Outrage Over Ukraine Election Spreads to New York
This article is from the archive of The New York Sun before the launch of its new website in 2022. The Sun has neither altered nor updated such articles but will seek to correct any errors, mis-categorizations or other problems introduced during transfer.
Demonstrations against the results of the contested Ukrainian presidential runoff election spilled from the streets of Kiev onto the sidewalks of Manhattan, as well as other major American cities yesterday.
Russian-backed Viktor Yanukovich was declared president on Monday, but Ukrainian and international officials have alleged there was systemic voter fraud in an election that the opposition candidate, Viktor Yushchenko, was expected to win.
Supporters of Mr. Yushchenko, wrapped in the blue-and-yellow Ukrainian flag and wearing his party color of orange, stood to protest in front of the Russian mission to the United Nations on 67th Street yesterday.
A Ukrainian-American protester, Ulana Kekish, who said she was a close family friend of Mr. Yushchenko, said his campaign was bolstered by the widespread show of support from Ukrainians who are living abroad. She relayed the chants of “Yushchenko!” to his campaign officials in Kiev by holding her cell phone to the crowd.
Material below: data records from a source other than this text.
@[simp] theorem State.setDec_cfg (d : Dec) : (s.setDec d).cfg = s.cfg := rfl
@[simp] theorem State.setDec_dec (d : Dec) : (s.setDec d).dec = d := rfl
@[simp] theorem State.setDec_fq (d : Dec) : (s.setDec d).fq = s.fq := rfl
@[simp] theorem State.setDec_host (d : Dec) : (s.setDec d).host = s.host := rfl
@[simp] theorem State.setDec_stats (d : Dec) : (s.setDec d).stats = s.stats := rfl
@[simp] theorem State.setDec_env (d : Dec) : (s.setDec d).env = s.env := rfl
@[simp] theorem State.setDec_caller (d : Dec) : (s.setDec d).caller = s.caller := rfl
@[simp] theorem State.setDec_ports (d : Dec) : (s.setDec d).ports = s.ports := rfl
@[simp] theorem State.setDec_resp (d : Dec) : (s.setDec d).resp = s.resp := rfl
@[simp] theorem State.setDec_reason (d : Dec) : (s.setDec d).reason = s.reason := rfl
@[simp] theorem State.setDec_draws (d : Dec) : (s.setDec d).draws = s.draws := rfl
@[simp] theorem State.setDec_sched (d : Dec) : (s.setDec d).sched = s.sched := rfl

@[simp] theorem State.setFq_cfg (q : Fq) : (s.setFq q).cfg = s.cfg := rfl
@[simp] theorem State.setFq_dec (q : Fq) : (s.setFq q).dec = s.dec := rfl
@[simp] theorem State.setFq_fq (q : Fq) : (s.setFq q).fq = q := rfl
@[simp] theorem State.setFq_host (q : Fq) : (s.setFq q).host = s.host := rfl
@[simp] theorem State.setFq_stats (q : Fq) : (s.setFq q).stats = s.stats := rfl
@[simp] theorem State.setFq_env (q : Fq) : (s.setFq q).env = s.env := rfl
@[simp] theorem State.setFq_caller (q : Fq) : (s.setFq q).caller = s.caller := rfl
@[simp] theorem State.setFq_ports (q : Fq) : (s.setFq q).ports = s.ports := rfl
@[simp] theorem State.setFq_resp (q : Fq) : (s.setFq q).resp = s.resp := rfl
@[simp] theorem State.setFq_reason (q : Fq) : (s.setFq q).reason = s.reason := rfl
@[simp] theorem State.setFq_draws (q : Fq) : (s.setFq q).draws = s.draws := rfl
@[simp] theorem State.setFq_sched (q : Fq) : (s.setFq q).sched = s.sched := rfl

@[simp] theorem State.setHost_cfg (h : HostState) : (s.setHost h).cfg = s.cfg := rfl
@[simp] theorem State.setHost_dec (h : HostState) : (s.setHost h).dec = s.dec := rfl
@[simp] theorem State.setHost_fq (h : HostState) : (s.setHost h).fq = s.fq := rfl
@[simp] theorem State.setHost_host (h : HostState) : (s.setHost h).host = h := rfl
@[simp] theorem State.setHost_stats (h : HostState) : (s.setHost h).stats = s.stats := rfl
@[simp] theorem State.setHost_env (h : HostState) : (s.setHost h).env = s.env := rfl
@[simp] theorem State.setHost_caller (h : HostState) : (s.setHost h).caller = s.caller := rfl
@[simp] theorem State.setHost_ports (h : HostState) : (s.setHost h).ports = s.ports := rfl
@[simp] theorem State.setHost_resp (h : HostState) : (s.setHost h).resp = s.resp := rfl
@[simp] theorem State.setHost_reason (h : HostState) : (s.setHost h).reason = s.reason := rfl
@[simp] theorem State.setHost_draws (h : HostState) : (s.setHost h).draws = s.draws := rfl
@[simp] theorem State.setHost_sched (h : HostState) : (s.setHost h).sched = s.sched := rfl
“I let them listen, and they were completely ecstatic,” Ms. Kekish said. “They put me on speaker phone.”
Ms. Kekish added, “You’ve never seen something so uplifting. People will not go back to being told who their leader is,” she said.
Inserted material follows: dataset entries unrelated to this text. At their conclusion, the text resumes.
@[simp] theorem State.withRead_cfg : (s.withRead n dst).cfg = s.cfg := rfl
@[simp] theorem State.withRead_fq : (s.withRead n dst).fq = s.fq := rfl
@[simp] theorem State.withRead_rdMax : (s.withRead n dst).ports.rdMax = n := rfl

/-- A write that did not wait did to the queue what FQ.WRITE does. -/
theorem exec_fqWrite_answered (h : exec .fqWrite (s.withPayload bs) = .next t) (hr : t.resp = .wrOk ok) :
    t.cfg = s.cfg ∧ ∃ why, s.fq.write s.cfg (bs.map some) = .ok (t.fq, why) ∧ why.isNone = ok := by
  rcases exec_fqWrite_next h with rfl | ⟨q, why, hq, rfl⟩
  · exact nomatch hr
  · exact ⟨rfl, why, hq, Response.wrOk.inj hr⟩

/-- A read that did not wait did to the queue what FQ.READ does. -/
theorem exec_fqRead_answered (h : exec .fqRead (s.withRead n dst) = .next t) (hr : t.resp = .read k bs) :
    t.cfg = s.cfg ∧ ∃ why, s.fq.read s.cfg n = .ok (t.fq, bs, why) := by
  rcases exec_fqRead_next h with rfl | ⟨q, bs', why, hq, rfl⟩
  · exact nomatch hr
  · obtain ⟨-, rfl⟩ := Response.read.inj hr
    exact ⟨by simp, why, by simpa using hq⟩

/-- The queue of a valid configuration meets R30 and holds the payloads `es`. -/
structure State.Queues (s : State) (es : List (List Byte)) : Prop where
  cfg_valid : s.cfg.valid = true
  inv       : s.fq.Inv s.cfg
  holds     : s.fq.Holds s.cfg es

theorem State.Queues.qCap_le (h : s.Queues es) : s.cfg.qCap ≤ 65537 := by
  obtain ⟨-, -, -, -, -, hq, -⟩ := (Config.valid_iff _).mp h.cfg_valid
  exact hq

theorem State.Queues.accepted (h : s.Queues es) (hx : exec .fqWrite (s.withPayload bs) = .next t)
    (hr : t.resp = .wrOk true) : t.Queues (es ++ [bs]) := by
  obtain ⟨hc, why, hq, hn⟩ := exec_fqWrite_answered hx hr
  rcases h.holds.write_ok h.inv.ring_ok.1 hq with ⟨-, hes⟩ | ⟨hne, -⟩
  · exact ⟨hc ▸ h.cfg_valid, hc ▸ h.inv.write hq, hc ▸ hes⟩
  · exact absurd (Option.isNone_iff_eq_none.mp hn) hne

theorem State.Queues.refused (h : s.Queues es) (hx : exec .fqWrite (s.withPayload bs) = .next t)
    (hr : t.resp = .wrOk false) : t.Queues es := by
  obtain ⟨hc, why, hq, hn⟩ := exec_fqWrite_answered hx hr
  rcases h.holds.write_ok h.inv.ring_ok.1 hq with ⟨rfl, -⟩ | ⟨-, hsame⟩
  · exact nomatch hn
  · exact ⟨hc ▸ h.cfg_valid, hc ▸ hsame ▸ h.inv, hc ▸ hsame ▸ h.holds⟩

/-- A read that fits the entry at the head gives the oldest payload, and nothing only if none is held (R101, R102). -/
theorem State.Queues.read (h : s.Queues es) (hf : s.headFits n) (hx : exec .fqRead (s.withRead n dst) = .next t)
    (hr : t.resp = .read k bs) :
    (es = [] ∧ bs = [] ∧ t.Queues []) ∨ ∃ rest, es = bs :: rest ∧ 0 < bs.length ∧ t.Queues rest := by
  obtain ⟨hc, why, hq⟩ := exec_fqRead_answered hx hr
  have hinv : t.fq.Inv t.cfg := hc ▸ (h.inv.read_ok h.qCap_le hq).1
  cases es with
  | nil =>
    obtain ⟨hsame, rfl, -⟩ : s.fq = t.fq ∧ [] = bs ∧ _ := by simpa [h.holds.read_nil n] using hq
    exact .inl ⟨rfl, rfl, hc ▸ h.cfg_valid, hinv, hc ▸ hsame ▸ h.holds⟩
  | cons e rest =>
    have hfits : e.length ≤ n := by
      obtain ⟨hhead, -⟩ := h.holds.head
      have hpos := h.holds.three_le_used
      exact h.holds.header h.qCap_le hhead ▸ hf _ _ (by omega) hhead
    rw [h.holds.read_cons h.qCap_le, if_pos hfits] at hq
    obtain ⟨hsame, rfl, -⟩ : _ = t.fq ∧ e = bs ∧ _ := by simpa using hq
    exact .inr ⟨rest, rfl, (h.holds.lengths e (by simp)).1, hc ▸ h.cfg_valid, hinv, hc ▸ hsame ▸ h.holds.tail⟩

/-- Over a trace the payloads held and then those written are the payloads read and then those still held (R108). -/
theorem State.Queues.trace (ht : QueueTrace s ws rs u) (h : s.Queues es) :
    ∃ left, es ++ ws = rs ++ left ∧ u.Queues left := by
  induction ht generalizing es with
  | nil s => exact ⟨es, by simp, h⟩
  | accepted bs hx hr _ ih =>
    obtain ⟨left, heq, hleft⟩ := ih (h.accepted hx hr)
    exact ⟨left, by simpa using heq, hleft⟩
  | refused bs hx hr _ ih => exact ih (h.refused hx hr)
  | taken n dst bs hf hx hr hpos _ ih =>
    rcases h.read hf hx hr with ⟨-, rfl, -⟩ | ⟨rest, rfl, -, hrest⟩
    · exact absurd hpos (Nat.lt_irrefl 0)
    · obtain ⟨left, heq, hleft⟩ := ih hrest
      exact ⟨left, congrArg (bs :: ·) heq, hleft⟩
  | nothing n dst hf hx hr _ ih =>
    rcases h.read hf hx hr with ⟨rfl, -, ht⟩ | ⟨rest, -, hpos, -⟩
    · exact ih ht
    · exact absurd hpos (Nat.lt_irrefl 0)
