-- ==== Sys2Proof/WellFormed.lean ====
section
/-! DEFINITION. Well-formedness of instructions and of raw command words.

The one operand of an instruction, the byte of ABSORB, carries its width in its type, and R73 allows every
value of it, so every term of `Instr` is well formed. The checks with something to refuse are those of a raw
command word: the reserved bits of R72, the reserved operations of R71 and the `IMM8 = 0` of R73. -/

namespace Sys2Proof

/-- Every instruction is well formed: the operand's type carries its only constraint (R73). -/
def Instr.wf : Instr → Bool
  | .nop => true
  | .init => true
  | .absorb _ => true
  | .final => true

/-- `RSV`, bits 11:8, is zero (30_encoding.md R72). -/
def CommandWord.reservedBitsClear (c : CommandWord) : Bool :=
  c.extractLsb' 8 4 == 0#4

/-- `OP`, bits 15:12, is one of the four assigned operations (30_encoding.md R71). -/
def CommandWord.operationAssigned (c : CommandWord) : Bool :=
  (c.extractLsb' 12 4).toNat < 4

/-- `IMM8`, bits 7:0, is zero unless the operation is ABSORB (30_encoding.md R73). -/
def CommandWord.immediateAllowed (c : CommandWord) : Bool :=
  c.extractLsb' 12 4 == 2#4 || c.extractLsb' 0 8 == 0#8

/-- The word passes every check of R70 to R73: it is one of the 259 words of R74. -/
def CommandWord.wf (c : CommandWord) : Bool :=
  CommandWord.reservedBitsClear c && CommandWord.operationAssigned c && CommandWord.immediateAllowed c

end Sys2Proof
end

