-- ==== Sys2Proof/Machine/Step.lean ====
section
/-! DEFINITION. The one step function of the machine, and how a command word is placed where it takes its next
one. The block runs no program and has no program counter (10_state.md R21): it takes its next command from the
host's port. -/

namespace Sys2Proof.Machine

/-- One step: the host's, the engine's, or reset (20_memory.md R59). -/
def step (s : State) : Host.Outcome State Fault Refusal := portStep exec s

/-- `s` with the word of an instruction presented at the port, so that the next step accepts and runs it when
`READY = 1`, as it is after reset. A command is one 16-bit word (R70); bits above `nbits` are 0. -/
def State.withFetchWord (s : State) (nbits w : Nat) : State :=
  presentNext (BitVec.ofNat 16 (w % 2 ^ nbits)) s

end Sys2Proof.Machine
end

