-- ==== Sys2Proof/Machine/Run.lean ====
section
/-! DEFINITION. Several steps in a row, and the host's moves that leave the block to itself. -/

namespace Sys2Proof.Machine

/-- `n` steps, ending at the first fault or refusal. -/
def stepN : Nat → State → Host.Outcome State Fault Refusal
  | 0, s => .next s
  | n + 1, s =>
    match step s with
    | .next s' => stepN n s'
    | .fault r => .fault r
    | .refused r => .refused r

/-- The host's next move, as far as it concerns the host alone: it is used up, and `withdraw` takes one word back. -/
def takeHostMove (s : State) : State :=
  match s.moves with
  | [] => s
  | .offer :: ms => s.setMoves ms
  | .pause :: ms => s.setMoves ms
  | .withdraw :: ms => (s.setMoves ms).setCommands s.commands.tail
  | .assertReset :: ms => s.setMoves ms

/-- The state after the host's first `n` moves, as far as they concern the host alone. -/
def afterHostMoves : Nat → State → State
  | 0, s => s
  | n + 1, s => afterHostMoves n (takeHostMove s)

end Sys2Proof.Machine
end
The several hundred protesters, according to police estimates, marched from the Ukrainian Consulate on 49th Street to the Russian mission to the United Nations on 67th street and then south to the United Nations itself.
A Russian official in charge of security at the mission said he had not expected the demonstrators, who booed and hissed as people emerged from the building on the Upper East Side.
Officials from Ukrainian civic groups around the country began planning protests after the disputed results were announced on Monday, said an organizer of one of the groups, George Pylyp.
Similar protests took place yesterday in Chicago and San Francisco. Ukrainians from Philadelphia hired two buses to take them to the city, where people converged from the tri-state area.
The groups plan a major march today at noon in Washington, D.C., from the Ukrainian Embassy to Capitol Hill.
“We need this victory,” said one of the protesters, Tetiana Yaroshenko, a Fulbright scholar from Kiev studying at Yale University. “It’s a terrible situation but we need democracy.”